Adren's profile

16 Messages

 • 

234 Points

Saturday, September 24th, 2022 4:48 PM

In Progress

Missing entries (tconst) in title.basics.tsv with regard to other files

When checking in the main file (title.basics.tsv) all the tconst (tt....) found in the other files (akas, episodes and principals) there seems to be incoherencies and missing movies or TV shows.
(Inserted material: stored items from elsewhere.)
-- ==== Sys2Proof/Machine/Stimulus.lean ====
section
/-!
DEFINITION. The stimulus notation of 30_encoding.md R51: lines that expand to the data words of a raw read, and programs
of host commands. Frames are built with the default LAYOUT (R41).
-/

namespace Sys2Proof.Machine

/-- `crc=` of a CLEAN or ERROR line. -/
inductive StimCrc where
  | good
  | bad
  | value (w : Word)
deriving DecidableEq, Repr

/-- The fields of a CLEAN or ERROR line; those not given are 0. -/
structure StimFields where
  ch : Chan
  ts : BitVec 27 := 0#27
  inj : BitVec 11 := 0#11
  exp : BitVec 27 := 0#27
  rcv : BitVec 27 := 0#27
  pos : BitVec 27 := 0#27
  run : BitVec 44 := 0#44
deriving DecidableEq, Repr

/-- A line of the notation. CLEAN's crc is `good` and ERROR's is `bad` where the line gives none. -/
inductive StimLine where
  | word (w : Word)
  | zero (n : Nat)
  | frame (w0 w1 w2 w3 w4 w5 w6 w7 : Word)
  | sync
  | clean (fields : StimFields) (crc : StimCrc := .good)
  | error (fields : StimFields) (crc : StimCrc := .bad)
  | times (n : Nat) (line : StimLine)
deriving DecidableEq, Repr

/-- A frame with the default LAYOUT (R41): the reserved bits are 0. -/
def packFrame (flag : Bool) (d : StimFields) (crc : Word) : Frame :=
  bit flag ++ 0#3 ++ d.ch ++ d.ts ++ d.inj ++ d.exp ++ d.rcv ++ d.pos ++ d.run ++ 0#53 ++ crc

/-- The trailer of a line: `good` is CK_COMPUTE of the payload, `bad` is that xor 1 (R51). -/
def stimTrailer (flag : Bool) (d : StimFields) : StimCrc → Word
  | .good => checksumOf (packFrame flag d 0#32)
  | .bad => checksumOf (packFrame flag d 0#32) ^^^ 1#32
  | .value w => w

/-- The words a line expands to, for a block with this SYNC_PATTERN (R51). -/
def expandLine (sync : Frame) : StimLine → List Word
  | .word w => [w]
  | .zero n => List.replicate n 0#32
  | .frame w0 w1 w2 w3 w4 w5 w6 w7 => [w0, w1, w2, w3, w4, w5, w6, w7]
  | .sync => frameWordsOf sync
  | .clean d crc => frameWordsOf (packFrame false d (stimTrailer false d crc))
  | .error d crc => frameWordsOf (packFrame true d (stimTrailer true d crc))
  | .times n line => (List.replicate n (expandLine sync line)).flatten

/-- A command of a program: RESET, RUN with its lines, READ_RUN (R51). -/
inductive StimCommand where
  | reset
  | run (lines : List StimLine)
  | readRun
deriving DecidableEq, Repr

/-- The host command a program's command stands for (R47, R51). -/
def stimCommandWord (sync : Frame) : StimCommand → OpWord
  | .reset => .host2 0#2 []
  | .run lines => .host2 1#2 (lines.flatMap (expandLine sync))
  | .readRun => .host2 2#2 []

/-- The state with a program's commands waiting, for the block it is written for. -/
def withProgram (program : List StimCommand) (s : State) : State :=
  { s with inbox := program.map (stimCommandWord s.config.syncPattern) }

end Sys2Proof.Machine
end

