/-! ## Buckets -/

/-- A bucket after the update of bucket `k`. -/
theorem getElem_updateBucket {w : Nat} (k : Chan) (f : Bucket w → Bucket w) (v : Channels w) (j : Nat)
    (hj : j < numBuckets) : (updateBucket k f v)[j] = if k.toNat = j then f v[j] else v[j] := by
  unfold updateBucket
  split
  · rw [Vector.getElem_set]; split <;> simp_all
  · rename_i h
    have : k.toNat ≠ j := by omega
    simp [this]

/-- The other buckets stay. -/
theorem getElem_updateBucket_ne {w : Nat} {k : Chan} (f : Bucket w → Bucket w) (v : Channels w) {j : Nat}
    (hj : j < numBuckets) (h : k.toNat ≠ j) : (updateBucket k f v)[j] = v[j] := by
  rw [getElem_updateBucket]; simp [h]

/-- A sum over a list in which one element changes. -/
theorem sum_map_set {α : Type} (g : α → Nat) (x : α) : ∀ (l : List α) (i : Nat) (h : i < l.length),
    ((l.set i x).map g).sum + g l[i] = (l.map g).sum + g x
  | [], i, h => absurd h (by simp)
  | a :: l, 0, _ => by simp; omega
  | a :: l, i + 1, h => by
    have ih := sum_map_set g x l i (by simpa using h)
    simp only [List.set_cons_succ, List.map_cons, List.sum_cons, List.getElem_cons_succ]
    omega

/-- A bucket sum after the update of a bucket. -/
theorem bucketSum_updateBucket {w : Nat} (g : Bucket w → BitVec w) (k : Chan) (f : Bucket w → Bucket w)
    (v : Channels w) (h : k.toNat < numBuckets) :
    bucketSum g (updateBucket k f v) + (g v[k.toNat]).toNat = bucketSum g v + (g (f v[k.toNat])).toNat := by
  have hl : k.toNat < v.toList.length := by simpa using h
  have := sum_map_set (fun b => (g b).toNat) (f v[k.toNat]) v.toList k.toNat hl
  simpa [bucketSum, updateBucket, h, Vector.toList_set] using this

/-- Each bucket's field is at most the sum. -/
theorem le_bucketSum {w : Nat} (g : Bucket w → BitVec w) (v : Channels w) (j : Nat) (hj : j < numBuckets) :
    (g v[j]).toNat ≤ bucketSum g v := by
  have hmem : (g v[j]).toNat ∈ v.toList.map (fun b => (g b).toNat) :=
    List.mem_map.2 ⟨v[j], by simp, rfl⟩
  exact List.le_sum_of_mem hmem

/-! ## The command interface (30_encoding.md R46) -/

theorem stats_filler (s : State) : stats opFiller 0#4 s = .next (countFiller s) := rfl
theorem stats_alignmentLoss (s : State) : stats opAlignmentLoss 0#4 s = .next (countAlignmentLoss s) := rfl
theorem stats_finalizeFile (s : State) :
    stats opFinalizeFile 0#4 s = .next (mergeFile (emit (.fileSummary (fileSummary s)) s)) := rfl
theorem stats_clearAll (s : State) : stats opClearAll 0#4 s = .next (clearCounters s) := rfl

/-- The decoder reads back the command that carries a bucket index or a channel id. -/
theorem decodeCmd_statsWord (k : Chan) :
    decodeCmd (statsWord 2#4 k) = .ok (.recAlignedOk k) ∧ decodeCmd (statsWord 3#4 k) = .ok (.recAlignedError k) ∧
      decodeCmd (statsWord 4#4 k) = .ok (.recNotAlignedOk k) ∧
      decodeCmd (statsWord 5#4 k) = .ok (.recNotAlignedError k) ∧
      decodeCmd (statsWord 7#4 k) = .ok (.recBadChannelId k) := by
  revert k; decide

theorem stats_alignedOk (k : Chan) (s : State) :
    stats opAlignedOk k s = withBucket k (countAlignedOk k s) := by
  simp only [stats, opAlignedOk, (decodeCmd_statsWord k).1, execRecAlignedOk]
theorem stats_alignedError (k : Chan) (s : State) :
    stats opAlignedError k s = withBucket k (countAlignedError k s) := by
  simp only [stats, opAlignedError, (decodeCmd_statsWord k).2.1, execRecAlignedError]
theorem stats_notAlignedOk (k : Chan) (s : State) :
    stats opNotAlignedOk k s = withBucket k (countNotAlignedOk k s) := by
  simp only [stats, opNotAlignedOk, (decodeCmd_statsWord k).2.2.1, execRecNotAlignedOk]
theorem stats_notAlignedError (k : Chan) (s : State) :
    stats opNotAlignedError k s = withBucket k (countNotAlignedError k s) := by
  simp only [stats, opNotAlignedError, (decodeCmd_statsWord k).2.2.2.1, execRecNotAlignedError]
theorem stats_badChannelId (k : Chan) (s : State) : stats opBadChannelId k s = .next (countBadChannelId s) := by
  simp only [stats, opBadChannelId, (decodeCmd_statsWord k).2.2.2.2, execRecBadChannelId]

/-! ## Routing (R44) -/

theorem route_legal (ch : Chan) : (route ch).toNat < numBuckets := by revert ch; decide

/-- All that `clamp` gives in a block that is built: one of the valid channels, or DR_CLAMP where that is not bucket
10. -/
theorem clamp_cases {c : Config} (h : c.drClamp ≤ 10) (tch : Chan) :
    (clamp c tch).toNat < 9 ∨ ((clamp c tch).toNat = c.drClamp ∧ c.drClamp < 10) := by
  unfold clamp
  split
  · exact .inl (of_decide_eq_true ‹channelValid tch = true›)
  · split
    · have := (Config.freeClampBucket tch).isLt
      exact .inl (by rw [BitVec.toNat_ofNat]; omega)
    · rename_i hd
      have : c.drClamp ≠ 10 := hd
      exact .inr ⟨by rw [BitVec.toNat_ofNat]; omega, by omega⟩

theorem clamp_legal {c : Config} (h : c.drClamp ≤ 10) (tch : Chan) : (clamp c tch).toNat < numBuckets := by
  have := clamp_cases h tch
  simp only [numBuckets]
  omega

/-- The DR_CLAMP of a block that is built (R116 (4)). -/
theorem drClamp_le_of_accepted {c : Config} (h : configAccepted c = true) : c.drClamp ≤ 10 := by
  simp only [configAccepted, Bool.and_eq_true, decide_eq_true_eq] at h
  exact h.2

/-- In a block that is built no dead-reckoning observation is counted in bucket 10. -/
theorem clamp_lt_of_accepted {c : Config} (h : configAccepted c = true) (tch : Chan) : (clamp c tch).toNat < 10 := by
  have := clamp_cases (drClamp_le_of_accepted h) tch
  omega

/-! ## The meanings of the step outcomes, run -/

theorem execEosFinalize_eq (s : State) : execEosFinalize s =
    .next { mergeFile (emit (.fileSummary (fileSummary s)) s) with phase := .idle } := rfl

theorem execAFiller_eq (s : State) : execAFiller s = .next (advanceFrame s.p (countFiller s)) := rfl

theorem execUSync_eq (s : State) :
    execUSync s = .next (advanceFrame s.p { countFiller s with alignment := .aligned }) := rfl

theorem execUSkip_eq (s : State) : execUSkip s = .next (slideWord s.p s) := rfl

theorem execADataOk_eq (s : State) : execADataOk s =
    andThen (withBucket s.decoded.channel (countAlignedOk s.decoded.channel s)) fun s => .next (advanceFrame s.p s) := by
  unfold execADataOk; rw [stats_alignedOk]

theorem execUDrOk_eq (s : State) : execUDrOk s =
    andThen (withBucket (clamp s.config (tentativeChannel s.frame))
      (countNotAlignedOk (clamp s.config (tentativeChannel s.frame)) s)) fun s => .next (slideWord s.p s) := by
  unfold execUDrOk; rw [stats_notAlignedOk]

theorem execUDrError_eq (s : State) : execUDrError s =
    andThen (withBucket (clamp s.config (tentativeChannel s.frame))
      (countNotAlignedError (clamp s.config (tentativeChannel s.frame)) s)) fun s => .next (slideWord s.p s) := by
  unfold execUDrError; rw [stats_notAlignedError]

/-- BAD_CHANNEL always runs. -/
theorem reportBadChannel_eq (channel : Chan) (flag crcOk : Bool) (s : State) :
    reportBadChannel channel flag crcOk s =
      .next (emit (.badChannel ⟨channel, flag, if flag then false else crcOk, s.p⟩) (countBadChannelId s)) := by
  unfold reportBadChannel; rw [stats_badChannelId]; rfl

/-- The state after BAD_CHANNEL where the window's channel is invalid. -/
def reported (flag crcOk : Bool) (s : State) : State :=
  if channelValid s.decoded.channel then s
  else emit (.badChannel ⟨s.decoded.channel, flag, if flag then false else crcOk, s.p⟩) (countBadChannelId s)

theorem reportIfInvalid_eq (flag crcOk : Bool) (s : State) :
    reportIfInvalid flag crcOk s = .next (reported flag crcOk s) := by
  unfold reportIfInvalid reported; rw [reportBadChannel_eq]; split <;> rfl

theorem loseAlignment_eq (s : State) :
    loseAlignment s = .next (resumeAfterLoss { countAlignmentLoss s with alignment := .unaligned }) := rfl

theorem execALossCrc_eq (s : State) : execALossCrc s =
    .next (resumeAfterLoss { countAlignmentLoss (reported false false s) with alignment := .unaligned }) := by
  unfold execALossCrc; rw [reportIfInvalid_eq]; rfl

theorem execALossChannel_eq (s : State) : execALossChannel s =
    .next (resumeAfterLoss { countAlignmentLoss
      (emit (.badChannel ⟨s.decoded.channel, false, true, s.p⟩) (countBadChannelId s)) with
      alignment := .unaligned }) := by
  unfold execALossChannel; rw [reportBadChannel_eq]; rfl

theorem reported_frame (flag crcOk : Bool) (s : State) : (reported flag crcOk s).frame = s.frame := by
  unfold reported; split <;> rfl

@[simp] theorem reported_config (flag crcOk : Bool) (s : State) : (reported flag crcOk s).config = s.config := by
  unfold reported; split <;> rfl

theorem reported_decoded (flag crcOk : Bool) (s : State) : (reported flag crcOk s).decoded = s.decoded := by
  unfold reported; split <;> rfl

@[simp] theorem reported_p (flag crcOk : Bool) (s : State) : (reported flag crcOk s).p = s.p := by
  unfold reported; split <;> rfl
The parent series of some TV show episodes found in the title.episodes.tsv (the parentTconst value) are absent in the title.basics.tsv
For instance, tt0086748 show 8 episodes in the title.episodes.tsv

+-----------+--------------+--------------+---------------+
| tconst    | parentTconst | seasonNumber | episodeNumber |
+-----------+--------------+--------------+---------------+
| tt0630512 | tt0086748    | 1            | 6             |
| tt0630513 | tt0086748    | 1            | 8             |
| tt0630514 | tt0086748    | 1            | 7             |
| tt0630515 | tt0086748    | 1            | 4             |
| tt0630516 | tt0086748    | 1            | 2             |
| tt0630517 | tt0086748    | 1            | 5             |
| tt0630518 | tt0086748    | 1            | 1             |
| tt0630519 | tt0086748    | 1            | 3             |
+-----------+--------------+--------------+---------------+

but tt0086748 is not present on title.basics.tsv

while the TV show exists on IMdb:
https://www.imdb.com/title/tt0086748/

What is even more surprising, is that for some cases the webpage of the parent TV show doesn't exists on the file nor on the website:

+-----------+--------------+--------------+---------------+
| tconst    | parentTconst | seasonNumber | episodeNumber |
+-----------+--------------+--------------+---------------+
| tt7153894 | tt4824012    | 6            | 21            |
+-----------+--------------+--------------+---------------+


tt4824012 is also absent from tile.basics.tsv and it returns a dead page
but tt6781204 shows the episode with a different ID for the serie (tt2912216 instead of tt4824012)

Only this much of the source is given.